Help Me Dig Siegfried
May 18, 2011 10:58 AM   Subscribe

Help me do a crash course in Wagner's Ring Cycle in general and Siegfried in particular!

I'm going to a dress rehearsal of the SF Opera's performance of Siegfried on the 29th, and I'd love to be able to attend with some knowledge of how the Ring Cycle generally and Siegfried specifically works and what to look out for. I'm especially interested in Wagner's use of musical motifs in the opera so that I can be an attentive listener. Can you recommend resources online that will help me get the most out of this experience? Podcasts or anything with musical excerpts would be especially helpful. I already checked out this post but hoped the hive might know of further resources, especially Siegfried-specific ones.
posted by foxy_hedgehog to Media & Arts (5 answers total) 11 users marked this as a favorite
I have no idea if this will help you, but good lord, it's engaging. Anna Russell's "The Ring of the Nibelungs" tells the whole story of the Ring Cycle (in three parts) and eviscerates the entire opera, all while playing bits and pieces of the musical motifs.
posted by xingcat at 11:12 AM on May 18, 2011 [6 favorites]

Unfortunately, part of the power of Wagner's use of musical motifs in Siegfried is the way he's pulling them in from the previous two operas, so you're necessarily going to miss some of that coming in cold.

It's not online, but Deryck Cooke's Introduction to Der Ring des Nibelungen is a great 2-CD overview of the music of the entire cycle, with copious excerpts.

Siegfried is often regarded as a relative low point in the Ring as a whole, but I personally like it a lot, if you can get past Siegfried's clueless gung-ho-ness.

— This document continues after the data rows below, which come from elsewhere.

/-- A load that breaks an item of R186 is refused under the first code: REFUSED and REFUSE_CODE are set and recorded,
and nothing else changes. A load that is accepted puts the program in force (06 R187): LOADED, every flag of every die
0, every queue as its entry of the header says at its first command in step 0, nothing fetched, in flight or in
transit, every tensor with tag 0 and no poison, and the counters since load 0. Memory keeps every byte. -/
def Obligations.ProgramsLoad : Prop :=
  (
   ∀ (c : Nat) (s : State), loadRefusal s (rget s .CMD_PROG_BASE 0 0) = some c →
     Does .programLoad s recParts (alsoRegs recRegs [(.CMD_STATUS, 0, some 0)]) fun t =>
       rbit t .CMD_STATUS 0 0 30 = true ∧ rfld t .CMD_STATUS 0 0 23 16 = c ∧ progLoaded t = progLoaded s ∧ Wrote 0x0306 0 s t) ∧
  (
   ∀ s : State, let b := rget s .CMD_PROG_BASE 0 0
     loadRefusal s b = none → ∃ t, exec .programLoad s = .next t ∧ progLoaded t = true ∧
       rbit t .CMD_STATUS 0 0 30 = false ∧ (∀ k, mget 0 t.flags k = 0) ∧ t.mem = s.mem ∧
       (∀ (n : Fin 4) (q : Fin 16), let e := hdrQueue s b n q
         queueOf t n q = { base := qeBase e, len := qeLen e, grouped := bits e 103 103 = 1, group := bits e 99 96 } ∧
         slotsOf t n q = []) ∧
       t.cp.flights = [] ∧ t.cp.signals = [] ∧ t.cp.released = 0 ∧ t.cp.progDigest = programDigest s b ∧
       (∀ (n : Fin 4) (i : Nat), i < 8192 → (tget t n i).vtag = 0 ∧ (tget t n i).poison = false) ∧
       rget t .CMD_SKIP_SEQ 0 0 = 0 ∧ (∀ (die idx : Nat), die < 16 → rget t .CMD_IDLE die idx = 0 ∧ rget t .CMD_PATCH die idx = 0) ∧
       reproOn t = false ∧ Wrote 0x0305 0 s t)

/-- The shade window that ends first closes when its length has passed, with every other that has ended by then; a
window still running stays open (06 R238). -/
def Obligations.ShadeWindowCloses : Prop :=
  ∀ (w : Shade) (ws : List Shade) (s : State), s.cp.shades = w :: ws →
    Does .shadeWindowClose s (timeParts ++ [.cpRest]) timeRegs fun t =>
      t.cp.shades = (s.cp.shades.filter fun x => t.cc < x.ends) ∧ t.cp.shades.length < s.cp.shades.length ∧
      t.cc = max s.cc (ws.foldl (fun m x => min m x.ends) w.ends)

/-- A write of an injection register sets the fields it names and can set ARM but not clear it (03 R121, 04 R152, 05
R183, 07 R295, 10 R415); nothing else changes. -/
def Obligations.InjectionIsArmed : Prop :=
  ∀ (v : BitVec 32) (s : State),
    let arms (c : Instr) (r : RegName) (die : Nat) (hi : Nat) (kind : Bool) : Prop :=
      Does c s [.regs] [(r, die, some 0)] fun t =>
        rbit t r die 0 31 = (rbit s r die 0 31 || v.toNat.testBit 31) ∧ rfld t r die 0 hi 0 = bits v.toNat hi 0 ∧
        (kind = true → rfld t r die 0 9 8 = bits v.toNat 9 8)
    (∀ die : Fin 4, arms (.mmeInjectArm die v) .MME_INJECT die 4 true ∧ arms (.vecInjectArm die v) .VEC_INJECT die 1 true ∧
      arms (.rowInjectArm die v) .ROW_INJECT die 1 true) ∧
    (∀ m : Fin 2, arms (.updInjectArm m v) .UPD_INJECT (4 + m) 3 true) ∧
    (∀ l : Fin 2, arms (.colInjectArm l v) .COL_INJECT (6 + l) 1 false)


/-! ## Units at work -/

/-- The oldest tile of a matrix engine whose checks pass is written, counted, and leaves its engine; one that fails a check
for the first time keeps its bank, is computed again and writes nothing (03 R106, R110-R115). A tile that ends its
compute stage fills its bank with its accumulators and what the checks find there, behind at most one other full one
(03 R89, R90). A prism unit whose copies agree goes on to its next chunk; a first disagreement has the chunk hashed again
(11 R442, R443). -/
def Obligations.CheckedWorkDone : Prop :=
  (
   ∀ (die : Fin 4) (e : Fin 24) (x : TileFault) (f : Flight) (u : UW) (b0 : Bank) (rest : List Bank) (s : State), s.Placed →
     let k := die.val * 64 + e.val
     unitWork s k = some (f, u) → u.started = true → u.banks = b0 :: rest → b0.pre = false →
     let tt := tget s die
     let i := mmTileNo f.units.length (f.posOf k) u.n
     let b := if b0.full then { b0 with acc := b0.drained f.desc i x } else b0.computed s.mem tt f.desc i x
     let fails := tileFailure b (checksumFault f.desc i b.acc b.sums) (laneFault f.desc i x) x.ecc (mmRect f.desc i).2.2.1
     let rs := alsoRegs recRegs [(.MME_TILE_COUNT, die, some 0), (.MME_CHK_SKIP_COUNT, die, some 0), (.MME_FAULT, die, some 0),
       (.MME_RES_CORR_COUNT, die, some 0), (.MME_DUP_CORR_COUNT, die, some 0), (.MME_CHK_CORR_COUNT, die, some 0),
       (.MME_INJECT, die, some 0), (.UPD_FAULT, 4, some 0), (.UPD_FAULT, 5, some 0)]
     x.compute = false →
     (fails = none → Does (.mmeTileDone die e x) s (recParts ++ [.mem, .poison, .loam, .flights, .steps]) rs fun t =>
       t.mem = applyWr s.mem (mmTile s.mem tt f.desc (stepOf s f.sq).stepNo i b.acc).1 ∧
       rfld t .MME_TILE_COUNT die 0 63 0 = min (rfld s .MME_TILE_COUNT die 0 63 0 + 1) (2 ^ 64 - 1) ∧
       (b.exempt = true → Counted s t .MME_CHK_SKIP_COUNT die 0 31 1) ∧
       ∃ g ∈ t.cp.flights, g.die = f.die ∧ g.q = f.q ∧ g.pos = f.pos ∧ ∃ v ∈ g.units, v.key = k ∧ v.n = u.n + 1) ∧
     (∀ kind place, fails = some (kind, place) → b0.retried = false →
       Does (.mmeTileDone die e x) s (recParts ++ [.flights])
         (alsoRegs recRegs [(.MME_ENG_STATUS, die, some e), (.MME_INJECT, die, some 0)]) fun t =>
       ∃ g ∈ t.cp.flights, g.die = f.die ∧ g.q = f.q ∧ g.pos = f.pos ∧ g.marks.testBit 3 = true ∧
         ∃ v ∈ g.units, v.key = k ∧ v.n = u.n ∧ v.banks.head? = some { inj := b0.inj, retried := true, failed := (kind, place) })) ∧
  (
   ∀ (die : Fin 4) (e : Fin 24) (x : TileFault) (f : Flight) (u : UW) (b : Bank) (full rest : List Bank)
     (before after : List (Flight × UW)) (s : State), s.Placed →
     let k := die.val * 64 + e.val
     unitParts s k = before ++ (f, u) :: after → (∀ p ∈ before, p.2.computing = false ∧ p.2.left ≤ p.2.begun) →
     u.banks = full ++ b :: rest → (∀ c ∈ full, c.pre = false ∧ c.full = true) → b.pre = false → b.full = false →
     (((unitParts s k).flatMap fun p => p.2.banks).filter fun c => c.full).length < 2 →
     x.compute = true →
     Does (.mmeTileDone die e x) s (recParts ++ [.flights]) (alsoRegs recRegs [(.MME_INJECT, die, some 0)]) fun t =>
       ∃ g ∈ t.cp.flights, g.die = f.die ∧ g.q = f.q ∧ g.pos = f.pos ∧ ∃ v ∈ g.units, v.key = k ∧ v.n = u.n ∧
         v.banks[full.length]? =
           some (b.computed s.mem (tget s die) f.desc (mmTileNo f.units.length (f.posOf k) (u.n + full.length)) x)) ∧
  (
   ∀ (die : Fin 4) (w : Fin 8) (f : Flight) (u : UW) (s : State), s.Placed →
     let k := die.val * 64 + 40 + w.val
     unitWork s k = some (f, u) → u.started = true → u.retried = false →
     (Does (.prismChunkDone die w false) s [.flights] [] fun t =>
       ∃ g ∈ t.cp.flights, g.die = f.die ∧ g.q = f.q ∧ g.pos = f.pos ∧ ∃ v ∈ g.units, v.key = k ∧ v.n = u.n + 1) ∧
     (Does (.prismChunkDone die w true) s [.flights] [] fun t =>
       ∃ g ∈ t.cp.flights, g.die = f.die ∧ g.q = f.q ∧ g.pos = f.pos ∧ ∃ v ∈ g.units, v.key = k ∧ v.n = u.n ∧ v.retried = true))
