@[simp] theorem run_ms_pending (x : MemSys) : (Act.run (.ms x) s).pending = s.pending := rfl
@[simp] theorem run_ms_cc (x : MemSys) : (Act.run (.ms x) s).cc = s.cc := rfl
@[simp] theorem run_ms_regs (x : MemSys) : (Act.run (.ms x) s).regs = s.regs := rfl
@[simp] theorem run_ms_flags (x : MemSys) : (Act.run (.ms x) s).flags = s.flags := rfl
@[simp] theorem run_ms_flagOld (x : MemSys) : (Act.run (.ms x) s).flagOld = s.flagOld := rfl
@[simp] theorem run_ms_tensors (x : MemSys) : (Act.run (.ms x) s).tensors = s.tensors := rfl
@[simp] theorem run_ms_mem (x : MemSys) : (Act.run (.ms x) s).mem = s.mem := rfl
@[simp] theorem run_ms_freeCtr (x : MemSys) : (Act.run (.ms x) s).freeCtr = s.freeCtr := rfl
@[simp] theorem run_ms_fuses (x : MemSys) : (Act.run (.ms x) s).fuses = s.fuses := rfl
@[simp] theorem run_ms_fab (x : MemSys) : (Act.run (.ms x) s).fab = s.fab := rfl
@[simp] theorem run_ms_cp (x : MemSys) : (Act.run (.ms x) s).cp = s.cp := rfl
@[simp] theorem run_ms_upd (x : MemSys) : (Act.run (.ms x) s).upd = s.upd := rfl
@[simp] theorem run_ms_ms (x : MemSys) : (Act.run (.ms x) s).ms = x := rfl
@[simp] theorem run_ms_net (x : MemSys) : (Act.run (.ms x) s).net = s.net := rfl
@[simp] theorem run_ms_col (x : MemSys) : (Act.run (.ms x) s).col = s.col := rfl
@[simp] theorem run_ms_sync (x : MemSys) : (Act.run (.ms x) s).sync = s.sync := rfl
@[simp] theorem run_ms_dig (x : MemSys) : (Act.run (.ms x) s).dig = s.dig := rfl
@[simp] theorem run_ms_rst (x : MemSys) : (Act.run (.ms x) s).rst = s.rst := rfl
@[simp] theorem run_ms_img (x : MemSys) : (Act.run (.ms x) s).img = s.img := rfl
@[simp] theorem run_ms_host (x : MemSys) : (Act.run (.ms x) s).host = s.host := rfl
@[simp] theorem run_ms_eth (x : MemSys) : (Act.run (.ms x) s).eth = s.eth := rfl
@[simp] theorem run_ms_recd (x : MemSys) : (Act.run (.ms x) s).recd = s.recd := rfl
@[simp] theorem run_ms_pow (x : MemSys) : (Act.run (.ms x) s).pow = s.pow := rfl
@[simp] theorem run_ms_sent (x : MemSys) : (Act.run (.ms x) s).sent = s.sent := rfl

@[simp] theorem run_net_pending (x : Net) : (Act.run (.net x) s).pending = s.pending := rfl
@[simp] theorem run_net_cc (x : Net) : (Act.run (.net x) s).cc = s.cc := rfl
@[simp] theorem run_net_regs (x : Net) : (Act.run (.net x) s).regs = s.regs := rfl
@[simp] theorem run_net_flags (x : Net) : (Act.run (.net x) s).flags = s.flags := rfl
@[simp] theorem run_net_flagOld (x : Net) : (Act.run (.net x) s).flagOld = s.flagOld := rfl
@[simp] theorem run_net_tensors (x : Net) : (Act.run (.net x) s).tensors = s.tensors := rfl
@[simp] theorem run_net_mem (x : Net) : (Act.run (.net x) s).mem = s.mem := rfl
@[simp] theorem run_net_freeCtr (x : Net) : (Act.run (.net x) s).freeCtr = s.freeCtr := rfl
@[simp] theorem run_net_fuses (x : Net) : (Act.run (.net x) s).fuses = s.fuses := rfl
@[simp] theorem run_net_fab (x : Net) : (Act.run (.net x) s).fab = s.fab := rfl
@[simp] theorem run_net_cp (x : Net) : (Act.run (.net x) s).cp = s.cp := rfl
@[simp] theorem run_net_upd (x : Net) : (Act.run (.net x) s).upd = s.upd := rfl
@[simp] theorem run_net_ms (x : Net) : (Act.run (.net x) s).ms = s.ms := rfl
@[simp] theorem run_net_net (x : Net) : (Act.run (.net x) s).net = x := rfl
@[simp] theorem run_net_col (x : Net) : (Act.run (.net x) s).col = s.col := rfl
@[simp] theorem run_net_sync (x : Net) : (Act.run (.net x) s).sync = s.sync := rfl
@[simp] theorem run_net_dig (x : Net) : (Act.run (.net x) s).dig = s.dig := rfl
@[simp] theorem run_net_rst (x : Net) : (Act.run (.net x) s).rst = s.rst := rfl
@[simp] theorem run_net_img (x : Net) : (Act.run (.net x) s).img = s.img := rfl
@[simp] theorem run_net_host (x : Net) : (Act.run (.net x) s).host = s.host := rfl
@[simp] theorem run_net_eth (x : Net) : (Act.run (.net x) s).eth = s.eth := rfl
@[simp] theorem run_net_recd (x : Net) : (Act.run (.net x) s).recd = s.recd := rfl
@[simp] theorem run_net_pow (x : Net) : (Act.run (.net x) s).pow = s.pow := rfl
@[simp] theorem run_net_sent (x : Net) : (Act.run (.net x) s).sent = s.sent := rfl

The first act has some great honest-to-goodness songs, which are rare in the Ring, and the third act has some incredibly beautiful music in it. The second act is a bit of a chore, but at least it has a dragon.
posted by dfan at 11:16 AM on May 18, 2011 [2 favorites]

Radiolab did a whole show on The Ring! But heartily seconding Anna Russell, though you may have to stifle giggles during the show..
posted by Erasmouse at 11:19 AM on May 18, 2011 [2 favorites]

N-thing Anna Russell.

But also Wagner Without Fear by William Berger. There's a bio of the composer, and each opera gets a chapter with plot synopsis, some discussion of the music, notes about the high points to watch & listen for, some talk of staging approaches... Even suggested recordings. The author has a great casual (even snarky) style and explains all this very well.
posted by dnash at 11:32 AM on May 18, 2011

It's pretty horrible, but there was a Radiolab episode on this exact topic called "The Ring." It does discuss the motifs.